In the balanced equation for this reaction what is the ratio of CO_2 : H_2O molecules formed?

A. 4 : 7

B. 3 : 8

C. 2 : 7

D. 3 : 4

E. 5 : 12

When propan-1-ol is burnt in excess oxygen the only products formed are carbon dioxide and water.

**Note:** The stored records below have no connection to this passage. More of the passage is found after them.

/-! ### Sensor ports and the ring bypass -/

/-- R97 to R122: frames are counted by what is wrong with them and errored ones are not used; a frame of the ring for another
station waits in the relay buffer of the other port, from which it leaves in order; links go up and down; a cause closes the
bypass and discards the buffers, and the bypass opens when the hold-off after the last cause has passed; and each second leaves a
record for every counter that rose. -/
def Obligations.PortsReceiveRelayAndBypass : Prop :=
  ∀ (s : State) (n : Fin 4) (e : Fin 2) (f : EthFrame),
    let p := Page.pkg 4
    let q := Page.pkg 5
    let bs := f.bytes.map BitVec.toNat
    let len := f.bytes.length + 4
    let counted := fun (u : State) (g : Fld) => Counts s u p g 1 ∧ Counts s u p (PB4.FEC_CORR n.val) f.fecCorr ∧
      { u with reg := s.reg, ports.rises := s.ports.rises, msix := s.msix, err.inj := s.err.inj } = s ∧ WordsBut (pageWords p) s u
    let errored := f.fcsOk = false ∨ f.pcsError = true
    let excess := pget s n.val (PB4.PORT_CTRL_MAX_FRAME n.val) < len
    let elsewhere := isLinkLocal bs = false ∧ fbe bs 0 6 ≠ portMac s n.val ∧ bit (fb bs 0) 0 = false
    (portReceives s n.val = false → exec (.ethernetFrameReceive n f) s = .next s) ∧
    (portReceives s n.val = true → f.fecUncorr = false →
      (len < 64 → Completes (exec (.ethernetFrameReceive n f) s) (fun u => counted u (PB4.RX_RUNT n.val) ∧ Raised u p (4 + n.val))) ∧
      (64 ≤ len → relays s n.val bs = false →
        (errored → Completes (exec (.ethernetFrameReceive n f) s) (fun u =>
          counted u (PB4.RX_FCS n.val) ∧ Raised u p (4 + n.val))) ∧
        (¬ errored → excess → Completes (exec (.ethernetFrameReceive n f) s) (fun u =>
          counted u (PB4.RX_OVERSIZE n.val) ∧ Raised u p (4 + n.val))) ∧
        (¬ errored → ¬ excess → elsewhere → Completes (exec (.ethernetFrameReceive n f) s) (fun u =>
          counted u (PB4.RX_GOOD n.val)))) ∧
      (64 ≤ len → ¬ errored → ¬ excess → elsewhere → relays s n.val bs = true → ptpOffset bs = none → len ≤ ringMax s →
        let waiting := SMap.getD s.ports.relay (1 - n.val) []
        SMap.find s.ports.begun (1 - n.val) = none → (waiting.map (fun g => g.bytes.length + 4)).sum + len ≤ 32768 →
        Completes (exec (.ethernetFrameReceive n f) s) (fun u =>
          SMap.getD u.ports.relay (1 - n.val) [] = waiting ++ [⟨bs, f.ts, false⟩] ∧
          SMap.getD u.ports.relay n.val [] = SMap.getD s.ports.relay n.val [] ∧ Counts s u p (PB4.RX_GOOD n.val) 1 ∧
          WordsBut (pageWords p) s u))) ∧
    (bypassClosed s = true → ∀ a, exec (.relayStart e a) s = .next s) ∧
    (∀ g rest a, bypassClosed s = false → SMap.find s.ports.begun e.val = none → SMap.find s.ports.relay e.val = some (g :: rest) →
      ptpOffset g.bytes = none → Completes (exec (.relayStart e a) s) (fun u =>
        u.ports.sent = (e.val, ⟨g.bytes, g.ts, false⟩) :: s.ports.sent ∧ SMap.find u.ports.relay e.val = some rest ∧
        Counts s u p (PB4.RELAY_FWD e.val) 1 ∧ WordsBut [pageBase p + (PB4.RELAY_FWD e.val).off] s u ∧
        { u with ports.sent := s.ports.sent, ports.relay := s.ports.relay, reg := s.reg, msix := s.msix, err.inj := s.err.inj } = s)) ∧
    (∀ up, s.byp.failover.contains n.val = false →
      let on := up && !(portMode s n.val = 0 || inReset s .pkg) && !(decide (n.val ≤ 1) && bypassClosed s)
      (fbit s p (PB4.PORT_STATUS_LINK n.val) = on → exec (.portLinkChange n up) s = .next s) ∧
      (fbit s p (PB4.PORT_STATUS_LINK n.val) ≠ on → Completes (exec (.portLinkChange n up) s) (fun u =>
        fbit u p (PB4.PORT_STATUS_LINK n.val) = on ∧ Raised u p n.val ∧ OnlyRegisters s u ∧
        WordsBut [pageBase p + (PB4.PORT_STATUS_LINK n.val).off, pageBase p + 0x14] s u))) ∧
    Completes (exec (.bypassForceChange true) s) (fun u => bypassClosed u = true ∧ u.byp.pin = true ∧ u.byp.holdoff = none ∧
      (bypassClosed s = false → u.ports.relay = [] ∧ u.ports.begun = [] ∧ Counts s u q PB5.BYP_CLOSE_COUNT 1 ∧ Raised u q 0) ∧
      u.mem = s.mem ∧ u.ctx = s.ctx) ∧
    (bypassClosed s = true → bypassCauses { s with byp.pin := false } = 0 → s.byp.holdoff = none →
      fget s q PB5.BYP_CTRL_HOLDOFF_MS ≠ 0 → Completes (exec (.bypassForceChange false) s) (fun u =>
        bypassClosed u = true ∧ u.byp.holdoff = some (s.now + fget s q PB5.BYP_CTRL_HOLDOFF_MS * 1000000) ∧
        u.mem = s.mem ∧ u.ctx = s.ctx)) ∧
    (∀ t, s.byp.holdoff = some t → t ≤ s.now → bypassCauses s = 0 → Completes (exec .holdoffExpire s) (fun u =>
      bypassClosed u = false ∧ u.byp.holdoff = none ∧ Raised u q 1 ∧ u.mem = s.mem ∧ u.ctx = s.ctx)) ∧
    (devSec s.tb.dev ≠ s.ports.second → s.hist.queue.length + s.ports.rises.length ≤ 64 →
      Completes (exec .violationRecordSecond s) (fun u =>
        u.ports.rises = [] ∧ u.ports.second = devSec s.tb.dev ∧
        (∃ rs, u.hist.queue = s.hist.queue ++ rs ∧ rs.map (fun r => (r.kind, r.arg1)) =
          s.ports.rises.map (fun r => (0x03, r.2 % 2 ^ 32))) ∧
        { u with ports.rises := s.ports.rises, ports.second := s.ports.second, hist := s.hist, msix := s.msix,
                 err.inj := s.err.inj } = s))

/-! ### Point Fronts, Voxel Halls and engines -/

/-- R148, R150, R153, R155, R588: the point at the head of a die's probe input is offered to its cell. A key with a cell updates
that cell's record; a key without one takes the first empty entry of its window and the slot's next cell number; with neither,
or while an older frame's entries stand in the way, the point is deferred. A Hall that has stopped refuses it. -/
def Obligations.PointsAreProbedInOrder : Prop :=
  ∀ (s : State) (d : Fin 2) (f : Nat) (c : Cell) (rest : List (Nat × Cell)),
    let h := hallAt s d.val
    let p := Page.die d.val 2
    h.queue = (f, c) :: rest →
    let kept := fun (u : State) => (∀ e, e ≠ d.val → hallAt u e = hallAt s e) ∧
      { u with hall := s.hall, mem := s.mem, reg := s.reg, msix := s.msix, err.inj := s.err.inj } = s ∧
      WordsBut (pageWords (.die d.val 1) ++ pageWords p) s u
    let header := slotBase s d.val (f % 4) + 4
    let deferred := fun (u : State) => BytesBut header 4 s u ∧
      (h.alcove.length < 65536 → (hallAt u d.val).alcove = h.alcove ++ [(f, c)] ∧ (hallAt u d.val).ovf = h.ovf ∧
        Counts s u p DB2.ALCOVE_IN 1 ∧ Raised u p 0) ∧
      (65536 ≤ h.alcove.length → (hallAt u d.val).alcove = h.alcove ∧ (hallAt u d.val).ovf = h.ovf ++ [(f, c)] ∧
        Counts s u p DB2.DRAM_OVF_IN 1 ∧ Raised u p 1) ∧
      (hallAt u d.val).queue = rest ∧ (hallAt u d.val).index = h.index ∧ kept u
    (slotFor s d.val f = none → Completes (exec (.pointProbe d) s) (fun u =>
      hallAt u d.val = { h with queue := rest } ∧ SameBytes s u ∧ u.reg = s.reg ∧ kept u)) ∧
    (∀ x, slotFor s d.val f = some x →
      (hallStopped s d.val = true → Completes (exec (.pointProbe d) s) (fun u =>
        hallAt u d.val = { h with queue := rest } ∧ Counts s u (.die d.val 1) DB1.HALL_DOWN 1 ∧ Raised u (.die d.val 1) 3 ∧
        SameBytes s u ∧ kept u)) ∧
      (hallStopped s d.val = false → (∃ g, h.emptying = some g ∧ g % 2 = f % 2) →
        Completes (exec (.pointProbe d) s) deferred) ∧
      (hallStopped s d.val = false → (∀ g, h.emptying = some g → g % 2 ≠ f % 2) →
        (∀ n, indexFind s d.val x c.key = some n → Completes (exec (.pointProbe d) s) (fun u =>
          rdBytes u (cellAddr s d.val (f % 4) n) 32 =
            (combine s d.val x (readCell s d.val (f % 4) n) c false).bytes.map (· % 256) ∧
          BytesBut (cellAddr s d.val (f % 4) n) 32 s u ∧ hallAt u d.val = { h with queue := rest } ∧ Counts s u p DB2.PLACED 1 ∧
          kept u)) ∧
        (∀ i tag, indexFind s d.val x c.key = none → indexFree s d.val x c.key = some (i, tag) →
          Completes (exec (.pointProbe d) s) (fun u =>
            rdBytes u (cellAddr s d.val (f % 4) x.cells) 32 = ({ c with feat := 0xFFFFFFFF }).bytes.map (· % 256) ∧
            BytesBut (cellAddr s d.val (f % 4) x.cells) 32 s u ∧
            indexAt u d.val i = (tag * 2 ^ 22 + f % 2 * 2 ^ 21 + x.cells) % 2 ^ 32 ∧
            (∀ j, j % indexSize ≠ i % indexSize → indexAt u d.val j = indexAt s d.val j) ∧
            slotFor u d.val f = some { x with cells := x.cells + 1 } ∧ (hallAt u d.val).queue = rest ∧
            Counts s u p DB2.CELLS_NEW 1 ∧ Counts s u p DB2.PLACED 1 ∧ kept u)) ∧
        (indexFind s d.val x c.key = none → indexFree s d.val x c.key = none → Completes (exec (.pointProbe d) s) deferred)))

In the balanced equation for this reaction what is the ratio of CO_2 : H_2O molecules formed?

A. 4 : 7

B. 3 : 8

C. 2 : 7

D. 3 : 4

E. 5 : 12

First, we should write down the balanced reaction of propan-1-ol’s complete combustion:

2C_3H_7OH + 9O_2 \rightarrow 8H_2O + 6CO_2

We can see that the ratio here is 6:8, which we can simplify into 3:4. Therefore our answer is D.

4 Likes

Why is it 2 C3H7OH and 9 O2?

Your unbalanced reaction is:

C3H8O + O2 ----> H2O + CO2

let’s balance carbon and Hidrogen: surely on the right member you must have 3 carbon and 8 hidrogen, so:

C3H8O + O2 ----> 4(H2O) + 3(CO2)

Now we need to balance the oxigen: on the left member there are 3 moles of oxigen, instead on the right there are 10. how can we obtain 10 from 3? let’s use a bit of algebra:

we know that C3H8O have 1 oxigen, and that O2 have 2 oxigen;

we have to write:

1+a2 = 10

so

a2 = 9

and so

a= 9/2

we have now the balanced formula:

C3H8O + **9/2**(O2) ----> 4(H2O) + 3(CO2)

finally you have only to multiply the whole formula by 2 (in order to rewrite 9/2 as a Natural number); so:

2[C3H8O + 9/2(O2)] ----> 2[4(H2O) + 3(CO2)]

hence:

2(C3H8O) + 9(O2) ----> 8(H2O) + 6(CO2)

6 Likes

No actually you are right I made a mistake while trying to balance the equation.

You are right, you don’t have to perfectly balance the reaction to solve this question

1 Like